#### [INSTRUCTIONS FOR THE TASK]
Print nothing but the lines below starting at the line that holds "(s.setMtvec v).regs = s.regs := rfl" and ending at the line that holds "(s.setMtvec v).mscratch = s.mscratch := rfl", including both, each exactly as written.

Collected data
* * * * *

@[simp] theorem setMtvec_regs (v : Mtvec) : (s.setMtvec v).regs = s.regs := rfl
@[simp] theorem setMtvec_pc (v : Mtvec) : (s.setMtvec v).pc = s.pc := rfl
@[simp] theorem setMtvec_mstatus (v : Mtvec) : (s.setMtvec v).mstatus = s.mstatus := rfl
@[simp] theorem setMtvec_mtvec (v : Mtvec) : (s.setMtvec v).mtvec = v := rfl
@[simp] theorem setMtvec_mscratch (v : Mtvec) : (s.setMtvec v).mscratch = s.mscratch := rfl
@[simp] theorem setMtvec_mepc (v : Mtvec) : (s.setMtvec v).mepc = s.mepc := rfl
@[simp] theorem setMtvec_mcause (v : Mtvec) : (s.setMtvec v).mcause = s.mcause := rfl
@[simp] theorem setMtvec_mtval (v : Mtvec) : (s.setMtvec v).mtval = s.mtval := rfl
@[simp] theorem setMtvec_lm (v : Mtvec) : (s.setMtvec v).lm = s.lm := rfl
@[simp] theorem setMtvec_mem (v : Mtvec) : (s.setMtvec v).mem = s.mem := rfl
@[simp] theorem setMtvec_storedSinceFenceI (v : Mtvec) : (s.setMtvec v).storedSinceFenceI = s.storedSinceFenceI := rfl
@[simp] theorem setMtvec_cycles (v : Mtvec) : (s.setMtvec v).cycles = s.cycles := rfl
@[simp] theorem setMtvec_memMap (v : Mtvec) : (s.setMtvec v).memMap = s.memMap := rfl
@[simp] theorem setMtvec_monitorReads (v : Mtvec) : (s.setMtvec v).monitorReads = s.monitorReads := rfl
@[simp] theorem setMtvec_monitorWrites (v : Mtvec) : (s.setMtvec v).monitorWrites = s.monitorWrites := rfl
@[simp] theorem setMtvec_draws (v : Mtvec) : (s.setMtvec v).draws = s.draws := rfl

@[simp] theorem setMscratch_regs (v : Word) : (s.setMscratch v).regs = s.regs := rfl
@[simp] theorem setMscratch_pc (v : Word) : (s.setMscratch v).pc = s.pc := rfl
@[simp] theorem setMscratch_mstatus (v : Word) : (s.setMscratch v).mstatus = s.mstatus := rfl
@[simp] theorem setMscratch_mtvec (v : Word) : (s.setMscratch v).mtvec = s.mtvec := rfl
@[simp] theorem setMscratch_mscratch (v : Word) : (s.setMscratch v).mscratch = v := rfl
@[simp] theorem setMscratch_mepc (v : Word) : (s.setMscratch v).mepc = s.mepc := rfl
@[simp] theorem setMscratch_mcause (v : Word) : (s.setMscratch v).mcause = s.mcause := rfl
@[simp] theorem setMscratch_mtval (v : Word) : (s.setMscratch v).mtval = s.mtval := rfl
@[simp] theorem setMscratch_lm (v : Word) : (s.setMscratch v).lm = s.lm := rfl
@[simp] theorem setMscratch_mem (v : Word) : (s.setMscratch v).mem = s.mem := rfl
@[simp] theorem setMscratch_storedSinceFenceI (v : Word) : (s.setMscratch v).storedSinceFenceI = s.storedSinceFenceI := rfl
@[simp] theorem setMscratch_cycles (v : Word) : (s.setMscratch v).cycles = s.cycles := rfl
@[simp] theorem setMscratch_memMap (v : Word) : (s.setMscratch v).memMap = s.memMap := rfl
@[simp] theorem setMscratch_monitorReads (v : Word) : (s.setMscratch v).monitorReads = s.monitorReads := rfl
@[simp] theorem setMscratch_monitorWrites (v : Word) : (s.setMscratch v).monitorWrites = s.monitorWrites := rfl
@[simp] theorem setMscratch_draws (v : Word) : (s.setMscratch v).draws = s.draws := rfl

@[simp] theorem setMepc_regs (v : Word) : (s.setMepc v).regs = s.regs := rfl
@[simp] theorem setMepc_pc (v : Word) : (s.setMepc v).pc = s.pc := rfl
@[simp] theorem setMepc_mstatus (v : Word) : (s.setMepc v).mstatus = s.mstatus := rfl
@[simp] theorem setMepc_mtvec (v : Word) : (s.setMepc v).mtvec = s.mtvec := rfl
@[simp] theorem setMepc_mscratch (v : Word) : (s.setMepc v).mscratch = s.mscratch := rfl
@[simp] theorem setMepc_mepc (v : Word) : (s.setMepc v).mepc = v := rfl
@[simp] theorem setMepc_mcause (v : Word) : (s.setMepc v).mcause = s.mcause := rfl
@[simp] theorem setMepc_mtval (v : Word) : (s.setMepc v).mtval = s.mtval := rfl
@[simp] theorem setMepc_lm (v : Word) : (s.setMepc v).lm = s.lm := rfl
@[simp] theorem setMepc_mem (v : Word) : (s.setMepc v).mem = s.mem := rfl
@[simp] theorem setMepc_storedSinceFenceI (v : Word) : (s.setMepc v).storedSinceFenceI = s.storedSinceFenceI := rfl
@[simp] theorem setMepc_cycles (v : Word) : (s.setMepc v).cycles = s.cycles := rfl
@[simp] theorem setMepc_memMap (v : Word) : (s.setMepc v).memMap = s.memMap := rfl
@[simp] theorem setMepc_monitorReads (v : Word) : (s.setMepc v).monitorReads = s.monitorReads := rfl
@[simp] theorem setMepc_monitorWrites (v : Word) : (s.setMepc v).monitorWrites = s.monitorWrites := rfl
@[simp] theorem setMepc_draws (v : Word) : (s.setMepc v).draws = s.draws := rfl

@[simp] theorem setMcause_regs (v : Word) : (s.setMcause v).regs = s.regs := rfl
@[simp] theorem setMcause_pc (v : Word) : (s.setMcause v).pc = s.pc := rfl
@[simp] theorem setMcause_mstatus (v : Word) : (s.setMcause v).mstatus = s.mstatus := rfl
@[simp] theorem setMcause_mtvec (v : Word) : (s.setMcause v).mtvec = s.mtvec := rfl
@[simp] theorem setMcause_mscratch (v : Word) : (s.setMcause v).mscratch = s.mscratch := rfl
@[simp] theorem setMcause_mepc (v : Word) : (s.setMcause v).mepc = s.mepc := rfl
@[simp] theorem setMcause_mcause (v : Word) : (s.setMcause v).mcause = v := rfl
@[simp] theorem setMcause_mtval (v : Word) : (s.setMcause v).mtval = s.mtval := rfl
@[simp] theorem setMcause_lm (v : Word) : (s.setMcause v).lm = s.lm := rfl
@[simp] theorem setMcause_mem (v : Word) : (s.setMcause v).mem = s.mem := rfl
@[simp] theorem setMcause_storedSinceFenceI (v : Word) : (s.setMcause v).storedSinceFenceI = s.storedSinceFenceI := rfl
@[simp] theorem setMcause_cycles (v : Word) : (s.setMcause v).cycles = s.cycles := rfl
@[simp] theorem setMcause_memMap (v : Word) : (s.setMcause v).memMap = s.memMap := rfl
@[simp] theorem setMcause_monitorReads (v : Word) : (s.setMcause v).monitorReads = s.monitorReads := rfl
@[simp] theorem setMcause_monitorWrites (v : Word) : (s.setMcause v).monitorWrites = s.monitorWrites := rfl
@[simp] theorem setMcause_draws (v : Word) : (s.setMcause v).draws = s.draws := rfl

* * * * *

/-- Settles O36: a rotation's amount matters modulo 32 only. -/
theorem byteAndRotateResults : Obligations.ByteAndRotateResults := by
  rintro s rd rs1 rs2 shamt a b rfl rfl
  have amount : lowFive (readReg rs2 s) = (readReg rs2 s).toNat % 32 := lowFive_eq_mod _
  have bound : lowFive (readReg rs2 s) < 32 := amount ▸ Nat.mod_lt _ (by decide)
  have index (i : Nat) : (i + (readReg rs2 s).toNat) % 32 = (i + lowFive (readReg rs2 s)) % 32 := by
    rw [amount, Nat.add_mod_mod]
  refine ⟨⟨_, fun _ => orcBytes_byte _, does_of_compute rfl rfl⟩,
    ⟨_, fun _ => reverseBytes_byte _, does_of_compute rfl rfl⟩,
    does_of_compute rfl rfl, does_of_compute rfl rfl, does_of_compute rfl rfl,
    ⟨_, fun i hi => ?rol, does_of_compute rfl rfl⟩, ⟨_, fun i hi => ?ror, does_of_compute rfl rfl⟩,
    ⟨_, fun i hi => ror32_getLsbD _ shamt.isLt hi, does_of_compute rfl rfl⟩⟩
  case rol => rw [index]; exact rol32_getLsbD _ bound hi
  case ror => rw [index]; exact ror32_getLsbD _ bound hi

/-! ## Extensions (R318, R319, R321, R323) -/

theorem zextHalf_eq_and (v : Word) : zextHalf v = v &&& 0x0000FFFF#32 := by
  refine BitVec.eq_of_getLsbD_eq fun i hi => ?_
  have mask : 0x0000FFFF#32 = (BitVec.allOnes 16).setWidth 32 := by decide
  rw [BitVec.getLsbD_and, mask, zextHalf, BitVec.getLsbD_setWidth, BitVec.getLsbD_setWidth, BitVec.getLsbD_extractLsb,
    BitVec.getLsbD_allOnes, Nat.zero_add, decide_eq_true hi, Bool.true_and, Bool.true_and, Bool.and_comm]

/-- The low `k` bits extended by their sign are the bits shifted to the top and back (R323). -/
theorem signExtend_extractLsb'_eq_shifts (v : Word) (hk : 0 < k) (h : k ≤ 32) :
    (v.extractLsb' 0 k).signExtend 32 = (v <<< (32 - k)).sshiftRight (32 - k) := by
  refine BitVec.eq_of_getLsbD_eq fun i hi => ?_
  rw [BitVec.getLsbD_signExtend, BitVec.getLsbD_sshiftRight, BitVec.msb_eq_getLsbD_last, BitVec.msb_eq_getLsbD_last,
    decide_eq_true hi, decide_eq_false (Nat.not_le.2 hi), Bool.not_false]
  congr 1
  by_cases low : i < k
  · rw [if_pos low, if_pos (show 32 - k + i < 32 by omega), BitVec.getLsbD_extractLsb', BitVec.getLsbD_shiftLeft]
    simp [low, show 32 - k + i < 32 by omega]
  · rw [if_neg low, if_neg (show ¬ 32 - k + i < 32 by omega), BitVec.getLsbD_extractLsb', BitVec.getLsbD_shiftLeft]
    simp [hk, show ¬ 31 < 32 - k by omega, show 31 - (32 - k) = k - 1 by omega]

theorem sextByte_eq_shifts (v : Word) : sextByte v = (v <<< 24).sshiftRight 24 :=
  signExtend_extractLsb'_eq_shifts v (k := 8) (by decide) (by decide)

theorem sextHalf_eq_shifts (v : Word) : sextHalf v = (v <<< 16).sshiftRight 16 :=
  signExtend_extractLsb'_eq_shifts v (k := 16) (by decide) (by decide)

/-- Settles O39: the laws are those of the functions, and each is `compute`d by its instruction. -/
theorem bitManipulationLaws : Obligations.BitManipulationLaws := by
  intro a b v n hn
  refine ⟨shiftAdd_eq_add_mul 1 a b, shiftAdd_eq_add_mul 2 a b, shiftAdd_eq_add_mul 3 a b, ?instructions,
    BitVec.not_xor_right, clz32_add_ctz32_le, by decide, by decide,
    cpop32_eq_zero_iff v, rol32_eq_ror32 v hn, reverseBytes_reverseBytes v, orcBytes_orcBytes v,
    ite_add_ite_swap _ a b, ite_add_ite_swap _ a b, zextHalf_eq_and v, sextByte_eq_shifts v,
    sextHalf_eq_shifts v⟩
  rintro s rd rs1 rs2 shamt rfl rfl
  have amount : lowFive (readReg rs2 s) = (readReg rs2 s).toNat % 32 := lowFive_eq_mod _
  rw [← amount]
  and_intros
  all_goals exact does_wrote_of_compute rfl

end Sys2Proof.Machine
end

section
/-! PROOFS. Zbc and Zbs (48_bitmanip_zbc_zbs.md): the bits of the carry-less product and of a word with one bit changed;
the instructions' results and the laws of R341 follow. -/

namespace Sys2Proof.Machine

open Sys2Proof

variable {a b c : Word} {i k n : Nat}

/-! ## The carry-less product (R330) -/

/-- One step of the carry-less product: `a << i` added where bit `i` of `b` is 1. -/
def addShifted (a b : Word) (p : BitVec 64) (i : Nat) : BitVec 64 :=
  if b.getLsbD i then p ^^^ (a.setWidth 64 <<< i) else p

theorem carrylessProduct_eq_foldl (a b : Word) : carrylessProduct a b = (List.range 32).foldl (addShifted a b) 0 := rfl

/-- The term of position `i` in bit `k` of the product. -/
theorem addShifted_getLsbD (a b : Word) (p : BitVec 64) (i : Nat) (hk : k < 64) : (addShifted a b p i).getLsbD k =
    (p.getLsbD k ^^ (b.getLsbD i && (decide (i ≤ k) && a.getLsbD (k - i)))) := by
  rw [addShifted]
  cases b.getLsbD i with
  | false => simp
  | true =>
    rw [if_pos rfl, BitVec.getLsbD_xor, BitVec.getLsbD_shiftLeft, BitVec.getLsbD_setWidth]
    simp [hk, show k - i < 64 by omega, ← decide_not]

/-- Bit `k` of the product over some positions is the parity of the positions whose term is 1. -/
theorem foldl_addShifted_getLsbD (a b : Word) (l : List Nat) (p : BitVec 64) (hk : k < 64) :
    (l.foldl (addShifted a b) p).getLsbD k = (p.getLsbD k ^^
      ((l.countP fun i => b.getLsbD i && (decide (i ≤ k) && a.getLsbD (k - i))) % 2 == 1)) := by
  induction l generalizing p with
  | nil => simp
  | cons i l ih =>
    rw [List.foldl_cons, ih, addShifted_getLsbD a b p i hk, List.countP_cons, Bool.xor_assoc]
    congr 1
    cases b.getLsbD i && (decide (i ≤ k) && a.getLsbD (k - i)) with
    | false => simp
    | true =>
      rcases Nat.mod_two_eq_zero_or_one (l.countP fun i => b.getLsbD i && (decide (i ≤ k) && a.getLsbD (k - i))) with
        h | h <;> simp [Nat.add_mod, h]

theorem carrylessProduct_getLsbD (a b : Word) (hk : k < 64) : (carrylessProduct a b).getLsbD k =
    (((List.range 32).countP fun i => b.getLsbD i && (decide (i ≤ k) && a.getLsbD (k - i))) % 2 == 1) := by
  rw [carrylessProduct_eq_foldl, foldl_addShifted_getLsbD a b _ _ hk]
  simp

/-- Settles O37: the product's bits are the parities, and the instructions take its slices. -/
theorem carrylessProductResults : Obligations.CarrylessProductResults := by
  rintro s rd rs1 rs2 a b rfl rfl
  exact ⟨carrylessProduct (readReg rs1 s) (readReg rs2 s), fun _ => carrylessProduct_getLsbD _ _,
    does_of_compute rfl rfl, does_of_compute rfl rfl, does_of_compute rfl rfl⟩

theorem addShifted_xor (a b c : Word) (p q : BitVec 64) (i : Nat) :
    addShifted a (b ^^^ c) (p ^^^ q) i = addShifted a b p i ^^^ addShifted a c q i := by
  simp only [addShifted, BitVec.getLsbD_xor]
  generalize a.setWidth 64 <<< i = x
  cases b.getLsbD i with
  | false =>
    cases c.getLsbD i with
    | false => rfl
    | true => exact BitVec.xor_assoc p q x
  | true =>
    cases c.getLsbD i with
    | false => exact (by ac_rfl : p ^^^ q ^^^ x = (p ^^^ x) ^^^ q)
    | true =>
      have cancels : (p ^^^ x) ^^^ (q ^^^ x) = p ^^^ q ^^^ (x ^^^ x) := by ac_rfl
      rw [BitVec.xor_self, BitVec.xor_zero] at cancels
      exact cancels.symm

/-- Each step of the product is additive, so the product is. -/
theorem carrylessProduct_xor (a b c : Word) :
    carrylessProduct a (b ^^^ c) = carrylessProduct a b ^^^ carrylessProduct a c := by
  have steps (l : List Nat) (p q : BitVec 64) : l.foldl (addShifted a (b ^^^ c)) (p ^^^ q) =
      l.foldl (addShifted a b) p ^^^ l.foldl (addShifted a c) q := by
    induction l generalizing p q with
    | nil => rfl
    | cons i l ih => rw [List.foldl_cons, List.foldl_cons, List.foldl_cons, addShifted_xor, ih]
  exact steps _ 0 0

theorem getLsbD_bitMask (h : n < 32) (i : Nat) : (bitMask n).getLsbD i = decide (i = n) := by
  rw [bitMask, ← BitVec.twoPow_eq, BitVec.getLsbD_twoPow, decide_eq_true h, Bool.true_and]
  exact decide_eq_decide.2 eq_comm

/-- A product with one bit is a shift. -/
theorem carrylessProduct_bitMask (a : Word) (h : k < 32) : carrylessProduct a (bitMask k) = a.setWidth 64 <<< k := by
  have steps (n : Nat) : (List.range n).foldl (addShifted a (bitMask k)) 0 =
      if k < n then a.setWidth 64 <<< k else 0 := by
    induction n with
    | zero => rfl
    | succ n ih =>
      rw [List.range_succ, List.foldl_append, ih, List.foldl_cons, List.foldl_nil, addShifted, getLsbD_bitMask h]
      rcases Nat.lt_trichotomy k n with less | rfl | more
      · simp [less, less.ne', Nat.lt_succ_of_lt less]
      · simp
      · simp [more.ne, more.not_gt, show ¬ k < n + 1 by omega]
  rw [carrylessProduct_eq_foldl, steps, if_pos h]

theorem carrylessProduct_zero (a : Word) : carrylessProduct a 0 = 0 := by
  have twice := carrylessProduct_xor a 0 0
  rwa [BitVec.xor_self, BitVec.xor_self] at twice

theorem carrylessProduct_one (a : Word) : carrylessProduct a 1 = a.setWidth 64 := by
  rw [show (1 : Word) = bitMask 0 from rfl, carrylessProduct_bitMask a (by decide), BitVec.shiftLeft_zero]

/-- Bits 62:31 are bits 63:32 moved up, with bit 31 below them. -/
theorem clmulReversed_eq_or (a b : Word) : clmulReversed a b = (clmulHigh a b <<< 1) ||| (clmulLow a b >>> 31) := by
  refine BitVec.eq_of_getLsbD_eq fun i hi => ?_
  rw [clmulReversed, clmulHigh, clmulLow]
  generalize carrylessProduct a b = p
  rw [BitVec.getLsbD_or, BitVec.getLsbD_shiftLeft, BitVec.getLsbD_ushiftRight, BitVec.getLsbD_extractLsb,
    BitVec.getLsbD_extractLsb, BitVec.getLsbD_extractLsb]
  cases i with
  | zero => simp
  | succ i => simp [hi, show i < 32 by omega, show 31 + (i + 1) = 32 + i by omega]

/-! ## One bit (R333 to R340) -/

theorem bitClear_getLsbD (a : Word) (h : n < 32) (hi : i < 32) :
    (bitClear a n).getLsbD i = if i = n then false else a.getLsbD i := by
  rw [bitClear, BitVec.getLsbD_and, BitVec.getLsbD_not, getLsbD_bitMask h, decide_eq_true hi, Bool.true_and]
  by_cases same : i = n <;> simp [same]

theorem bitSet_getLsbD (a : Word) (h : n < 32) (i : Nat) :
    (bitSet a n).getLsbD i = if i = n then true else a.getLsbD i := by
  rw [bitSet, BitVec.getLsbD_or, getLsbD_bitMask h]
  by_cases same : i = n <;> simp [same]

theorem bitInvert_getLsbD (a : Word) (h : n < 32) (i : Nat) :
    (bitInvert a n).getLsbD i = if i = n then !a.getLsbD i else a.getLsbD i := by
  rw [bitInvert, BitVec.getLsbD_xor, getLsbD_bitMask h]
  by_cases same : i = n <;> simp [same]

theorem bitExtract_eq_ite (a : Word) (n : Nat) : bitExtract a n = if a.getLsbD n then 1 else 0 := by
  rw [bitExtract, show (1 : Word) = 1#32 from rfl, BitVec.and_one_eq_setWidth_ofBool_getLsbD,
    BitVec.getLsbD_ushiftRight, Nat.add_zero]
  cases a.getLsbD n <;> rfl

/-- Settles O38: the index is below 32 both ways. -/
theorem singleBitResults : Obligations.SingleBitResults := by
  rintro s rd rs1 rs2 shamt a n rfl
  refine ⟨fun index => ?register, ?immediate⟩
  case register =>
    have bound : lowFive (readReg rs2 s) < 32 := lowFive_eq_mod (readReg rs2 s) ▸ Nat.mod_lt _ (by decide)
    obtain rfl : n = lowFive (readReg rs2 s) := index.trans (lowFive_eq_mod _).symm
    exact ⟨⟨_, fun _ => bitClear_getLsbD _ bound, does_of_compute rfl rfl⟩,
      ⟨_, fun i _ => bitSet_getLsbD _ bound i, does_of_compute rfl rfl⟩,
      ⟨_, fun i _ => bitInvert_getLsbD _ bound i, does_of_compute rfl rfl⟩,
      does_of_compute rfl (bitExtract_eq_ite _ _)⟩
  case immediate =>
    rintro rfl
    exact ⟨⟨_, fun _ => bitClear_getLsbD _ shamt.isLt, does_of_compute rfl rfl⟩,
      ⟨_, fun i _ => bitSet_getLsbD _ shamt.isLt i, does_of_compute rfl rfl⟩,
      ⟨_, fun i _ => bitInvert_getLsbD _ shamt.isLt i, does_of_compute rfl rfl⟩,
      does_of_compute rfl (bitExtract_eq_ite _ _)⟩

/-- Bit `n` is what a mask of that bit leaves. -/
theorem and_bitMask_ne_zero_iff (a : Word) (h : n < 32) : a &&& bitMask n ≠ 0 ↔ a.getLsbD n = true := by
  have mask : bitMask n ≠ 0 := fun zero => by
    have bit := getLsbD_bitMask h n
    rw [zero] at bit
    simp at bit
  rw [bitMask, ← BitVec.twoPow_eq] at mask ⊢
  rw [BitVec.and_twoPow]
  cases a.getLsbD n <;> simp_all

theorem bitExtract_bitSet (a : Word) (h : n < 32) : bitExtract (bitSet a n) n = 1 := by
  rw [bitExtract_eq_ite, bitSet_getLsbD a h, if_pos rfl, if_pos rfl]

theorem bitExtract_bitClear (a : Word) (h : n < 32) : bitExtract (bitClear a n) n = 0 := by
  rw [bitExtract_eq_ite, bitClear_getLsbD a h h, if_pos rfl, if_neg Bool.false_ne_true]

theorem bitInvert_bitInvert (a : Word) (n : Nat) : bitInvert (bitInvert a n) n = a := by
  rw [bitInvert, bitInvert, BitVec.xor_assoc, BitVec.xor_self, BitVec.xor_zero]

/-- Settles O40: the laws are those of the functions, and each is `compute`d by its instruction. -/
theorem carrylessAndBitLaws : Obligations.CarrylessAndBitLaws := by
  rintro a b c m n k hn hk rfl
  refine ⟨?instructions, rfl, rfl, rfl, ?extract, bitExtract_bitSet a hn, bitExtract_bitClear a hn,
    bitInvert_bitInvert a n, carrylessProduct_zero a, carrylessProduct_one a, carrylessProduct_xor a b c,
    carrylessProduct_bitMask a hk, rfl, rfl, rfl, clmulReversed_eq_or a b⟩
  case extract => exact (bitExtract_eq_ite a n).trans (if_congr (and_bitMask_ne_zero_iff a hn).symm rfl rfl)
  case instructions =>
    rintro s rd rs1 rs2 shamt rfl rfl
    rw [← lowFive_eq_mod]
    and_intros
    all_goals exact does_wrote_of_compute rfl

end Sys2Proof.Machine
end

* * * * *

#### [RESPONSE]
@[simp] theorem setMtvec_regs (v : Mtvec) : (s.setMtvec v).regs = s.regs := rfl
@[simp] theorem setMtvec_pc (v : Mtvec) : (s.setMtvec v).pc = s.pc := rfl
@[simp] theorem setMtvec_mstatus (v : Mtvec) : (s.setMtvec v).mstatus = s.mstatus := rfl
@[simp] theorem setMtvec_mtvec (v : Mtvec) : (s.setMtvec v).mtvec = v := rfl
@[simp] theorem setMtvec_mscratch (v : Mtvec) : (s.setMtvec v).mscratch = s.mscratch := rfl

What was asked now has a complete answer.